I grab my crust and spoon a thin layer of pesto into the crust. I grab my feta. I think this is where things started to go terribly wrong…
I buy feta from Costco. They have Valbreso feta, which is a high quality French feta. Like all Costco food, they sell it in mass quantities. I used to wrap the overflow in wax paper and store it in the fridge. The feta would dry out (which was good for some recipes) but it would also go bad in less than a week. Recently, I learned how to make brine for Feta. Now my feta lasts s couple of weeks in brine. The problem is that my feta is quite moist. I dumped a bunch of moist feta on top of my oily wet pesto.
When I have used tomatoes in quiche before, I would sauté them several minutes in pan with herbs. This tends to make them release their liquid. Today, I just sliced the tomatoes and gave them a quick squeeze over the sink, which I thought squeezed out a lot of seeds and liquid. I added more dollops of pesto and a little Parmesan on the tomatoes. I then peeled my pepper, tearing it into moist strips that I topped my moist tomatoes with. I think everything looks wonderful so I mix up my eggs and milk. Dust the top of my creation with Hungarian paprika and pop it into a 375-degree F. oven.
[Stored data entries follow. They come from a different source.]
/-- The grants while ISOLATED (R8, R152): they concern TM, and MA where a place read ends. -/
theorem settle_isolated {c : Chip} (h : c.rp.ring = .isolated) :
    ∃ tm queue phase, settle c = { c with tm := tm, ma := { c.ma with queue := queue, phase := phase } } ∧
      ((c.ma.phase ≠ .reading ∨ c.tm.readWaiting = none) → queue = c.ma.queue ∧ phase = c.ma.phase) := by
  have tx (d : Chip) (r : d.rp.ring = .isolated) : txGrant d = d := if_pos (.inl r)
  have work (d : Chip) : ∃ tm, grantWork d = { d with tm := tm } := by
    unfold grantWork; repeat' split
    all_goals exact ⟨_, rfl⟩
  have read (p : Nat) (d : Chip) (r : d.rp.ring = .isolated) : ∃ tm queue phase,
      grantRead p d = { d with tm := tm, ma := { d.ma with queue := queue, phase := phase } } ∧
        (d.ma.phase ≠ .reading → queue = d.ma.queue ∧ phase = d.ma.phase) := by
    unfold grantRead
    split
    · unfold answerRead
      dsimp only
      split
      · next e _ =>
        exact ⟨_, _, _, endRequest_isolated (c := { d with tm := { d.tm with readWaiting := none } }) r, fun n => absurd e n⟩
      · exact ⟨_, _, _, rfl, fun _ => ⟨rfl, rfl⟩⟩
    · exact ⟨_, _, _, rfl, fun _ => ⟨rfl, rfl⟩⟩
  have spi : ∃ tm queue phase, spiGrant c = { c with tm := tm, ma := { c.ma with queue := queue, phase := phase } } ∧
      ((c.ma.phase ≠ .reading ∨ c.tm.readWaiting = none) → queue = c.ma.queue ∧ phase = c.ma.phase) := by
    have same (d : Chip) (q : ∃ tm, d = { c with tm := tm }) : ∃ tm queue phase,
        d = { c with tm := tm, ma := { c.ma with queue := queue, phase := phase } } ∧
        ((c.ma.phase ≠ .reading ∨ c.tm.readWaiting = none) → queue = c.ma.queue ∧ phase = c.ma.phase) := by
      obtain ⟨tm, q⟩ := q
      exact ⟨tm, _, _, q, fun _ => ⟨rfl, rfl⟩⟩
    unfold spiGrant
    split
    · exact same _ ⟨_, rfl⟩
    · split
      · refine same _ ?_
        unfold grantRestart
        split <;> exact ⟨_, rfl⟩
      · split
        · next p e =>
          split
          · obtain ⟨tm, queue, phase, q, f⟩ := read p c h
            dsimp only
            split
            · exact ⟨tm, queue, phase, q, fun a => f (a.resolve_right (by simp [e]))⟩
            · obtain ⟨tm2, w⟩ := work (grantRead p c)
              rw [w, q]
              exact ⟨tm2, queue, phase, rfl, fun a => f (a.resolve_right (by simp [e]))⟩
          · obtain ⟨tm2, w⟩ := work c
            dsimp only
            split
            · exact same _ ⟨tm2, w⟩
            · rw [w]
              obtain ⟨tm, queue, phase, q, f⟩ := read p { c with tm := tm2 } h
              exact ⟨tm, queue, phase, q, fun a => f (a.resolve_right (by simp [e]))⟩
        · exact same _ (work c)
  unfold settle
  rw [tx c h]
  obtain ⟨tm, queue, phase, q, f⟩ := spi
  exact ⟨tm, queue, phase, by rw [q]; exact tx _ h, f⟩

/-! ## The entry into ISOLATED -/

/-- The entry into ISOLATED (R15), with LH's and TD's reports (R117, R176) and MA's queue and phase (R197, R206). -/
theorem spec_isolatedEntry :
    ∀ (c : Chip) (queue : List Request) (phase : MaPhase) (waits : ReportState → ReportState),
      (c.ma.phase = .reading → queue = c.ma.queue.take 1) → (c.ma.phase ≠ .reading → queue = []) →
      (c.ma.phase = .restartWait → phase = .restartReady) → (c.ma.phase ≠ .restartWait → phase = c.ma.phase) →
      waits .queued = .waiting → waits .waiting = .waiting → waits .none = .none →
      isolatedEntry c = raise .ringIsolated .none 0 { c with
        pins := { c.pins with rly := false }
        rp := { c.rp with ring := .isolated, txQueue := [], returnList := [], forward := [],
                          rx := c.rp.rx.map (fun r => { r with fwd := .notForwarded }), tx := none }
        ma := { c.ma with assembly := none, queue := queue, phase := phase }
        lh := { c.lh with lots := c.lh.lots.map fun l => l.map fun e => { e with report := waits e.report } }
        ba := { c.ba with pallets := c.ba.pallets.map fun p => { p with report := waits p.report } } } := by
  intro c queue phase waits h1 h2 h3 h4 w1 w2 w3
  have w : (fun r : ReportState => if r = .queued then .waiting else r) = waits := by
    funext r; cases r <;> simp [w1, w2, w3]
  have q : (if c.ma.phase = .reading then c.ma.queue.take 1 else []) = queue := by
    by_cases x : c.ma.phase = .reading
    · rw [if_pos x, h1 x]
    · rw [if_neg x, h2 x]
  have p : (if c.ma.phase = .restartWait then .restartReady else c.ma.phase) = phase := by
    by_cases x : c.ma.phase = .restartWait
    · rw [if_pos x, h3 x]
    · rw [if_neg x, h4 x]
  rw [← w, ← q, ← p]
  rfl
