@[simp] theorem sizes_drawLoop (k fuel need) (c : Chip) : tableSizes (drawLoop k fuel need c).1 = tableSizes c := by
  induction fuel generalizing need c with
  | zero => rfl
  | succ n ih => grind [drawLoop, sizes_freeSegment, sizes_modSegment, sizes_modSlot]

@[simp] theorem sizes_drawBag (k) (c : Chip) : tableSizes (drawBag k c) = tableSizes c := by
  grind [drawBag, sizes_drawLoop, sizes_reportLot, sizes_modSlot]

/-! ## Track channels -/

@[simp] theorem sizes_reportAll (r l) (c : Chip) : tableSizes (reportAll r l c) = tableSizes c :=
  sizes_foldl (fun c x => sizes_reportServed r c x) l c

@[simp] theorem sizes_refuseStart (n) (c : Chip) : tableSizes (refuseStart n c) = tableSizes c := by simp [refuseStart]
@[simp] theorem sizes_pushStart (n s) (c : Chip) : tableSizes (pushStart n s c) = tableSizes c := by simp [pushStart]

@[simp] theorem sizes_enterStart (n s) (c : Chip) : tableSizes (enterStart n s c).1 = tableSizes c := by
  grind [enterStart, sizes_pushStart, sizes_refuseStart, sizes_reportAll, sizes_modTrack]

@[simp] theorem sizes_startSlaves (n p) (c : Chip) : tableSizes (startSlaves n p c) = tableSizes c :=
  sizes_foldl (fun c x => by split <;> simp) _ c

@[simp] theorem sizes_fireEvent (n p) (c : Chip) : tableSizes (fireEvent n p c) = tableSizes c := by simp [fireEvent]

@[simp] theorem sizes_sendOutput (n b s) (c : Chip) : tableSizes (sendOutput n b s c).1 = tableSizes c := by
  grind [sendOutput, sizes_sendValue]

@[simp] theorem sizes_takeToken (c : Chip) : tableSizes (takeToken c).1 = tableSizes c := by
  simp [tableSizes, takeToken]

@[simp] theorem sizes_settlePulse (n o) (c : Chip) : tableSizes (settlePulse n o c) = tableSizes c := by
  grind [settlePulse, sizes_reportAll, sizes_modTrack]

@[simp] theorem sizes_settleToken (n t o) (c : Chip) : tableSizes (settleToken n t o c) = tableSizes c := by
  grind [settleToken, sizes_settlePulse, sizes_reportAll, sizes_modTrack]

@[simp] theorem sizes_joinPulse (n s) (c : Chip) : tableSizes (joinPulse n s c) = tableSizes c := by
  grind [joinPulse, sizes_reportServed, sizes_modTrack]

@[simp] theorem sizes_popStart (n) (c : Chip) : tableSizes (popStart n c) = tableSizes c := by simp [popStart]

@[simp] theorem sizes_fireDelay (n s) (c : Chip) : tableSizes (fireDelay n s c) = tableSizes c := by
  grind [fireDelay, sizes_sendOutput, sizes_takeToken, sizes_reportAll, sizes_modTrack]

@[simp] theorem sizes_fireGate (n s p) (c : Chip) : tableSizes (fireGate n s p c) = tableSizes c := by
  grind [fireGate, sizes_sendOutput, sizes_takeToken, sizes_joinPulse, sizes_settlePulse, sizes_modTrack]

@[simp] theorem sizes_fireStart (n s p) (c : Chip) : tableSizes (fireStart n s p c) = tableSizes c := by
  grind [fireStart, sizes_fireDelay, sizes_fireGate, sizes_fireEvent, sizes_popStart, sizes_fireCheck, sizes_modTrack]

@[simp] theorem sizes_closeGate (n) (c : Chip) : tableSizes (closeGate n c) = tableSizes c := by simp [closeGate]

@[simp] theorem sizes_handlePoints (n k) (c : Chip) : tableSizes (handlePoints n k c) = tableSizes c := by
  induction k generalizing c with
  | zero => rfl
  | succ k ih => grind [handlePoints, sizes_fireStart, sizes_closeGate]

@[simp] theorem sizes_handleChannel (n) (c : Chip) :
    tableSizes (handleChannel n c) = tableSizes c := sizes_handlePoints ..

@[simp] theorem sizes_handleSlaves (l n) (c : Chip) : tableSizes (handleSlaves l n c) = tableSizes c :=
  sizes_foldl (fun c x => by split <;> simp) _ c

@[simp] theorem sizes_settleStart (l n p) (c : Chip) : tableSizes (settleStart l n p c) = tableSizes c := by
  unfold settleStart
  repeat' first | split | dsimp only
  all_goals simp

@[simp] theorem sizes_startNow (n s) (c : Chip) : tableSizes (startNow n s c).1 = tableSizes c := by
  grind [startNow, sizes_enterStart, sizes_settleStart]

@[simp] theorem sizes_captureAt (n) (c : Chip) : tableSizes (captureAt n c) = tableSizes c := by simp [captureAt]

@[simp] theorem sizes_markerChannel (n e l) (c : Chip) : tableSizes (markerChannel n e l c) = tableSizes c := by
  unfold markerChannel
  repeat' first | split | dsimp only
  all_goals simp

@[simp] theorem sizes_markerItem (m l) (c : Chip) : tableSizes (markerItem m l c) = tableSizes c :=
  sizes_foldl (fun c x => by repeat' split
                             all_goals simp) _ c

@[simp] theorem sizes_markerStale (m) (c : Chip) : tableSizes (markerStale m c) = tableSizes c :=
  sizes_foldl (fun c x => by repeat' split
                             all_goals simp) _ c

@[simp] theorem sizes_encoderStale (m) (c : Chip) : tableSizes (encoderStale m c) = tableSizes c :=
  sizes_foldl (fun c x => by repeat' split
                             all_goals simp) _ c

@[simp] theorem sizes_fireIntervals (n k) (c : Chip) : tableSizes (fireIntervals n k c) = tableSizes c := by
  induction k generalizing c with
  | zero => rfl
  | succ k ih => simp [fireIntervals, ih]

@[simp] theorem sizes_handleMilliseconds (c : Chip) : tableSizes (handleMilliseconds c) = tableSizes c :=
  sizes_foldl (fun c x => by split <;> simp) _ c

@[simp] theorem sizes_commandStart (n) (c : Chip) : tableSizes (commandStart n c).1 = tableSizes c := by
  grind [commandStart, sizes_startNow]

@[simp] theorem sizes_startChannel (n) (c : Chip) : tableSizes (startChannel n c).1 = tableSizes c := by
  unfold startChannel
  repeat' first | split | dsimp only
  all_goals simp

@[simp] theorem sizes_stopChannel (n) (c : Chip) : tableSizes (stopChannel n c) = tableSizes c := by
  unfold stopChannel
  repeat' first | split | dsimp only
  all_goals simp [*]

@[simp] theorem sizes_resendAll (c : Chip) : tableSizes (resendAll c) = tableSizes c :=
  sizes_foldl (fun c x => sizes_sendIntended x c) _ c

@[simp] theorem sizes_resendUnsent (c : Chip) : tableSizes (resendUnsent c) = tableSizes c :=
  sizes_foldl (fun c x => by split <;> simp) _ c

/-! ## Dose engine and freeze verifier -/

@[simp] theorem sizes_creditSegment (z t ct id) (c : Chip) : tableSizes (creditSegment z t ct id c) = tableSizes c := by
  unfold creditSegment
  repeat' first | split | dsimp only
  all_goals simp

@[simp] theorem sizes_zoneUpdate (z b a) (c : Chip) : tableSizes (zoneUpdate z b a c) = tableSizes c := by
  unfold zoneUpdate
  split
  · simp only [sizes_modDose]; exact sizes_foldl (fun c x => sizes_modSegment c x _) _ c
  · simp only [sizes_modDose]; exact sizes_foldl (fun c x => sizes_creditSegment z _ _ x c) _ c

@[simp] theorem sizes_zoneEntered (z id) (c : Chip) : tableSizes (zoneEntered z id c) = tableSizes c := by
  unfold zoneEntered
  repeat' first | split | dsimp only
  all_goals simp

@[simp] theorem sizes_tellZone (z s) (c : Chip) : tableSizes (tellZone z s c) = tableSizes c := by
  unfold tellZone
  dsimp only
  split
  · rw [sizes_foldl (fun c x => by repeat' split
                                   all_goals simp)]
    simp
  · simp

@[simp] theorem sizes_checkOverblanch (id) (c : Chip) : tableSizes (checkOverblanch id c) = tableSizes c := by
  unfold checkOverblanch
  repeat' first | split | dsimp only
  all_goals simp

@[simp] theorem sizes_holdCounted (id r f) (c : Chip) : tableSizes (holdCounted id r f c) = tableSizes c := by
  unfold holdCounted
  repeat' first | split | dsimp only
  all_goals simp

@[simp] theorem sizes_holdWarmChill (id) (c : Chip) :
    tableSizes (holdWarmChill id c) = tableSizes c := sizes_holdCounted ..

@[simp] theorem sizes_checkChillWindow (id) (c : Chip) : tableSizes (checkChillWindow id c) = tableSizes c := by
  unfold checkChillWindow
  repeat' first | split | dsimp only
  all_goals simp

@[simp] theorem sizes_chargeWarm (v p i id) (c : Chip) : tableSizes (chargeWarm v p i id c) = tableSizes c := by
  unfold chargeWarm
  repeat' first | split | dsimp only
  all_goals simp

@[simp] theorem sizes_chillItem (v) (c : Chip) : tableSizes (chillItem v c) = tableSizes c := by
  unfold chillItem
  simp only [sizes_modFv]
  split
  · exact sizes_foldl (fun c x => sizes_chargeWarm v _ _ x c) _ c
  · rfl

@[simp] theorem sizes_tellChill (s b) (c : Chip) : tableSizes (tellChill s b c) = tableSizes c := by
  unfold tellChill
  split
  · split <;> simp
  · rw [sizes_foldl (fun c x => sizes_holdWarmChill x c)]; simp
  · simp

@[simp] theorem sizes_chillArrival (id) (c : Chip) : tableSizes (chillArrival id c) = tableSizes c := by
  unfold chillArrival
  repeat' first | split | dsimp only
  all_goals simp

@[simp] theorem sizes_exitItem (v) (c : Chip) : tableSizes (exitItem v c) = tableSizes c := by
  unfold exitItem
  split
  · simp
  · exact sizes_foldl (fun c x => sizes_modSegment c x _) _ c

@[simp] theorem sizes_tellExit (s) (c : Chip) : tableSizes (tellExit s c) = tableSizes c := by
  simp [tableSizes, tellExit]
@[simp] theorem sizes_enterWindow (i) (c : Chip) : tableSizes (enterWindow i c) = tableSizes c := by
  simp [tableSizes, enterWindow]

@[simp] theorem sizes_freezeVerdict (g) (c : Chip) : tableSizes (freezeVerdict g c).1 = tableSizes c := by
  unfold freezeVerdict
  repeat' first | split | dsimp only
  all_goals simp

@[simp] theorem sizes_checkDwell (id) (c : Chip) : tableSizes (checkDwell id c) = tableSizes c := by
  unfold checkDwell
  repeat' first | split | dsimp only
  all_goals simp

/-! ## Segment tracker -/

@[simp] theorem sizes_joinSilent (b id) (c : Chip) : tableSizes (joinSilent b id c) = tableSizes c := by
  unfold joinSilent
  repeat' first | split | dsimp only
  all_goals simp

@[simp] theorem sizes_divertSegment (b g id a o) (c : Chip) :
    tableSizes (divertSegment b g id a o c) = tableSizes c := by
  have h := fun st d => sizes_enterStart g st d
  unfold divertSegment
  simp only
  split <;> split at * <;> grind [sizes_modSegment, sizes_raiseNat, sizes_settleStart, sizes_refuseStart, sizes_enterStart]

@[simp] theorem sizes_decideSegment (b id a o) (c : Chip) : tableSizes (decideSegment b id a o c) = tableSizes c := by
  grind [decideSegment, sizes_divertSegment, sizes_modSegment, sizes_checkOverblanch, sizes_freezeVerdict]

@[simp] theorem sizes_surgeArrival (id) (c : Chip) : tableSizes (surgeArrival id c) = tableSizes c := by
  grind [surgeArrival, sizes_freeSegment]

@[simp] theorem sizes_stageEnd (b id) (c : Chip) : tableSizes (stageEnd b id c) = tableSizes c := by
  unfold stageEnd
  cases b <;> simp only <;> split <;> simp

@[simp] theorem sizes_enterZone (z id) (c : Chip) : tableSizes (enterZone z id c) = tableSizes c := by simp [enterZone]

@[simp] theorem sizes_crossZones (id b a) (c : Chip) : tableSizes (crossZones id b a c) = tableSizes c :=
  sizes_foldl (fun c x => by split <;> simp) _ c

@[simp] theorem sizes_crossAll (b id h x y) (c : Chip) : tableSizes (crossAll b id h x y c) = tableSizes c := by
  unfold crossAll
  cases b <;> simp only <;> repeat' split
  all_goals simp

@[simp] theorem sizes_advanceSegment (b d a id) (c : Chip) : tableSizes (advanceSegment b d a id c) = tableSizes c := by
  unfold advanceSegment
  repeat' first | split | dsimp only
  all_goals simp

@[simp] theorem sizes_advanceStage (b ch d) (c : Chip) : tableSizes (advanceStage b ch d c) = tableSizes c := by
  unfold advanceStage
  split
  · exact sizes_foldl (fun c x => sizes_advanceSegment b d _ x c) _ c
  · rfl

@[simp] theorem sizes_createSegment (n l m e b) (c : Chip) : tableSizes (createSegment n l m e b c) = tableSizes c := by
  simp [createSegment, sizes_st]

@[simp] theorem sizes_cut (n b) (c : Chip) : tableSizes (cut n b c) = tableSizes c := by
  unfold cut
  split
  repeat' first | split | dsimp only
  all_goals simp [sizes_st]

@[simp] theorem sizes_fireCuts (n l k r) (c : Chip) : tableSizes (fireCuts n l k r c) = tableSizes c := by
  induction k generalizing r c with
  | zero => rfl
  | succ k ih => unfold fireCuts; split <;> simp [ih]

@[simp] theorem sizes_advanceCut (n d) (c : Chip) : tableSizes (advanceCut n d c) = tableSizes c := by
  unfold advanceCut
  repeat' first | split | dsimp only
  all_goals simp

@[simp] theorem sizes_advanceSource (e d) (c : Chip) : tableSizes (advanceSource e d c) = tableSizes c := by
  unfold advanceSource
  rw [sizes_foldl (fun c x => by split <;> simp)]
  simp [tableSizes]

@[simp] theorem sizes_encoderSilent (b) (c : Chip) : tableSizes (encoderSilent b c) = tableSizes c :=
  sizes_foldl (fun c x => sizes_holdSegment c x _) _ c

/-! ## Bag items -/

@[simp] theorem sizes_issueBagStarts (s) (c : Chip) : tableSizes (issueBagStarts s c) = tableSizes c :=
  sizes_foldl (fun c x => by grind [sizes_startNow, sizes_bagOutcome]) _ c

@[simp] theorem sizes_lotlessBag (s) (c : Chip) : tableSizes (lotlessBag s c) = tableSizes c := by
  simp [lotlessBag, sizes_ba]

@[simp] theorem sizes_overrunBag (s l) (c : Chip) : tableSizes (overrunBag s l c) = tableSizes c := by
  have h (d : Chip) : tableSizes (takeRecord (overrunRecord s l c) d).1 = tableSizes d := sizes_takeRecord ..
  unfold overrunBag
  dsimp only
  split
  · next c4 e => rw [sizes_reportLot, sizes_reportLot, sizes_reportLot, show c4 = _ from (congrArg Prod.fst e).symm, h]; simp [sizes_ba]
  · next c4 e =>
    refine (sizes_ba c4 _ rfl rfl).trans ?_
    rw [show c4 = _ from (congrArg Prod.fst e).symm, h]; simp [sizes_ba]

@[simp] theorem sizes_gatherBag (s l k) (c : Chip) : tableSizes (gatherBag s l k c) = tableSizes c := by
  unfold gatherBag
  repeat' first | split | dsimp only
  all_goals simp

@[simp] theorem sizes_newBag (s) (c : Chip) : tableSizes (newBag s c) = tableSizes c := by
  unfold newBag
  repeat' first | split | dsimp only
  all_goals simp

@[simp] theorem sizes_bagMade (w) (c : Chip) : tableSizes (bagMade w c) = tableSizes c := by
  unfold bagMade
  repeat' first | split | dsimp only
  all_goals simp [sizes_ba]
The quiche is to cook for 35 to 40 minutes. I go to get it at 35 minutes. Things are still wet. Okay. No big deal. This has happened before; it just needs a few more minutes. I go back to check at 40 minutes. The quiche still has the jiggles. I give it 5 more minutes. Looks great. I take it out and let it cool a few minutes before we cut into it. My boyfriend cuts into it and this perfect looking quiche that feels solid on the surface conceals a subterranean lake. Oh no! Lunch will be delayed. I pop it back into the oven for 10 more minutes before I decide it’s had enough! I’ve had enough! My boyfriend has had enough! We pull the quiche out of the oven and cut pieces from it. They fall apart in a pool of soft runny custard. The quiche tastes good; it just has a terrible, terrible consistency. So dear reader: no recipe for you. Not yet anyway. The quiche was perfect from the crust to the pesto. It was jut the cheese layer on up that sucked. I am sure it was a moisture thing so I will trade out the cheese, precook the tomato and maybe drain the roasted pepper after I shred it. I will not be defeated! The fantasy quiche will become a reality!!